Siddiqi Rashad, Kazi Waqas Ahmed
Department of Anaesthesia, Combined Military Hospital, Rawalpindi.
J Coll Physicians Surg Pak. 2005 May;15(5):253-6.
To compare the Mallampati classification and Wilson risk-sum and adopt a predictive rule in our setup that has better results.
An analytical study.
The main Operation Theatre of Combined Military Hospital, Rawalpindi from 1st September to 31st December 2000.
Three hundred and thirty-eight patients were evaluated pre-operatively for difficult intubation using both the tests. The sensitivities, specificities and positive predictive values (PPV) were determined in grading the laryngeal view in each case during direct laryngoscopy.

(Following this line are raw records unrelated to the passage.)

-- ==== Sys2Proof/Tests/Slice0.lean ====
section
/-! SUPPORT. Tests: the well-formedness checks each refuse an ill-formed command; steps whose results the manual's tables give; and, for each
statement, states and operands that meet its premises. -/

open Sys2Proof Sys2Proof.Machine

set_option Elab.async false

/-! ### Well-formedness: one ill-formed command for each check -/

namespace Smoke

/-- A Classical CAN frame of 11-bit identifier 5 and two bytes. -/
def classic : BusFrame := { fmt := 0, ident := 5, data := [1, 2] }

theorem test_wf_frame : (Instr.canFrameReceived 0 0 classic).wf = true := by decide
theorem test_ill_length : (Instr.canFrameReceived 0 0 { classic with data := List.replicate 9 0 }).wf = false := by decide
theorem test_ill_length_fd : (Instr.canFrameReceived 0 0 { classic with fmt := 1, data := List.replicate 9 0 }).wf = false := by decide
theorem test_ill_identifier : (Instr.canFrameReceived 0 0 { classic with ident := 0x800 }).wf = false := by decide
theorem test_ill_identifier_lin : (Instr.linFrameReceived 0 0 { classic with fmt := 3, ident := 64 }).wf = false := by decide
theorem test_ill_ide : (Instr.canFrameReceived 0 0 { classic with fmt := 2, b15 := true }).wf = false := by decide
theorem test_ill_rtr : (Instr.canFrameReceived 0 0 { classic with fmt := 1, b14 := true }).wf = false := by decide
theorem test_ill_brs : (Instr.canFrameReceived 0 0 { classic with b13 := true }).wf = false := by decide
theorem test_ill_esi : (Instr.canFrameReceived 0 0 { classic with b12 := true }).wf = false := by decide
theorem test_ill_xl_fields : (Instr.canFrameReceived 0 0 { classic with sdt := 3 }).wf = false := by decide
theorem test_ill_lin_on_can : (Instr.canFrameReceived 0 0 { classic with fmt := 3 }).wf = false := by decide
theorem test_ill_can_on_lin : (Instr.linFrameReceived 0 0 classic).wf = false := by decide
theorem test_ill_wuf : (Instr.canWuf 0 true { classic with fmt := 3 }).wf = false := by decide
theorem test_ill_slow_kind : (Instr.sentFrame 0 0 [] (some ⟨true, 0, 0, 0⟩)).wf = false := by decide
theorem test_ill_slow_short : (Instr.sentFrame 0 0 [] (some ⟨true, 1, 16, 0⟩)).wf = false := by decide
theorem test_ill_slow_12 : (Instr.sentFrame 0 0 [] (some ⟨true, 2, 16, 4096⟩)).wf = false := by decide
theorem test_ill_slow_16 : (Instr.sentFrame 0 0 [] (some ⟨true, 3, 16, 0⟩)).wf = false := by decide
theorem test_ill_estimate : (Instr.pestUpdate [(3, [(5, [2])]), (3, [])]).wf = false := by decide
theorem test_ill_estimate_times : (Instr.pestUpdate [(3, [(160001, [2])])]).wf = false := by decide
theorem test_ill_on_times : (Instr.wireModelUpdate 3 [(100000, [2]), (60001, [3])]).wf = false := by decide
theorem test_wf_on_times : (Instr.wireModelUpdate 3 [(100000, [2]), (60000, [3])]).wf = true := by decide
theorem test_ill_conversions : (Instr.adcResult 3 [1, 2]).wf = false := by decide
theorem test_ill_shift : (Instr.shli .s 1 18).wf = false ∧ (Instr.shri .s 1 18).wf = false ∧ (Instr.sari .s 1 18).wf = false
    ∧ (Instr.rori .s 1 18).wf = false := by decide
theorem test_ill_bit : (Instr.bset .s 1 18).wf = false ∧ (Instr.bclr .s 1 18).wf = false ∧ (Instr.btgl .s 1 18).wf = false
    ∧ (Instr.btst .s 1 18).wf = false := by decide
theorem test_ill_special : (Instr.mfs .s 1 45).wf = false ∧ (Instr.mts .s 45 1).wf = false ∧ (Instr.mts .s 44 1).wf = false := by decide
theorem test_ill_condition : (Instr.bCond .s 15 false 0).wf = false ∧ (Instr.bCond .s 0 true 0).wf = false
    ∧ (Instr.blCond .s 15 false 0).wf = false := by decide
theorem test_ill_mask : (Instr.callm .s 3 1 8).wf = false ∧ (Instr.retm .s 24 256).wf = false := by decide
theorem test_ill_defined : (Instr.undefinedOpcode .s 0 0).wf = false := by decide
theorem test_wf_shift : (Instr.shli .s 1 17).wf = true ∧ (Instr.mts .s 14 1).wf = true ∧ (Instr.bCond .s 14 true 0).wf = true := by decide

end Smoke

/-! ### States -/



/-- The state after reset with fields set. -/
def wst (l : List (FRef × Nat)) : State :=
  l.foldl (fun s e => s.setFld e.1 e.2) { State.reset with pw := { State.reset.pw with fabric := .on, act := .on, zsw := .on, net := .on, coreA := .on } }

/-- An accepted descriptor of ring 9, slot 3. -/
def wdesc (e op tgt : Nat) : Desc :=
  { id := 1, eng := e, ring := 9, slot := 3, owner := 0, phase := .ready, w0 := toWord (op * 64), w1 := toWord (tgt * 256), w2 := 0, w3 := 0, w4 := 0, w5 := 0, w6 := 0 }

/-- A state with other accepted descriptors; one with words of memory set. -/
def Sys2Proof.Machine.State.withD (s : State) (l : List Desc) : State := { s with descs := l }
def Sys2Proof.Machine.State.withMem (s : State) (l : List (Nat × Nat)) : State := l.foldl (fun s e => s.wr e.1 (toWord e.2)) s

/-- A state whose service messages have left. -/
def wImg (s : State) : State := s.modImg (fun i => { i with svcOut := [] })

/-! ### Steps -/

namespace Steps

/-- S runs an application at parcel 100 with some registers set. -/
def run (l : List (Fin 32 × Nat)) : State :=
  ((wst []).modPw (fun p => { p with coreS := .on, coreA := .on, mode := .run, boot := .app })).modCore 2
    (fun x => l.foldl (fun (y : Core) e => y.put e.1 (toWord e.2)) { x with run := .running, pc := 100 })

/-- The next state of a command put at the front of the queue. -/
def after (i : Instr) (s : State) : State :=
  match step (s.setPending [i]) with
  | .next t => t
  | _ => s

/-- A register of S. -/
def reg (s : State) (r : Fin 32) : Nat := ((s.core 2).get r).toNat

Both tests identified only 3 out of 7 difficult intubations, giving a similar sensitivity of 0.42. Twice as many patients were predicted to be difficult by Mallampati classification than by Wilson risk-sum (specificity 84% and 93%). The Wilson risk-sum had better positive predictive value (11%) as compared to 5% of Mallampati classification.
The Wilson risk-sum had preferred for assessment of the airway because of its better specificity and positive predictive value while noting that both tests have poor sensitivities when used alone.
比较马兰帕蒂分级法和威尔逊风险总和法,并在我们的机构中采用一种具有更好结果的预测规则。
一项分析性研究。
2000年9月1日至12月31日在拉瓦尔品第联合军事医院的主手术室。
使用这两种测试方法对338例患者进行术前困难插管评估。在直接喉镜检查时,确定每种情况下喉镜视野分级的敏感性、特异性和阳性预测值(PPV)。
两种测试在7例困难插管中仅识别出3例,敏感性相似,均为0.42。马兰帕蒂分级法预测为困难插管的患者数量是威尔逊风险总和法的两倍(特异性分别为84%和93%)。与马兰帕蒂分级法的5%相比,威尔逊风险总和法具有更好的阳性预测值(11%)。
威尔逊风险总和法因其更好的特异性和阳性预测值而更适合用于气道评估,同时要注意单独使用这两种测试时敏感性都较差。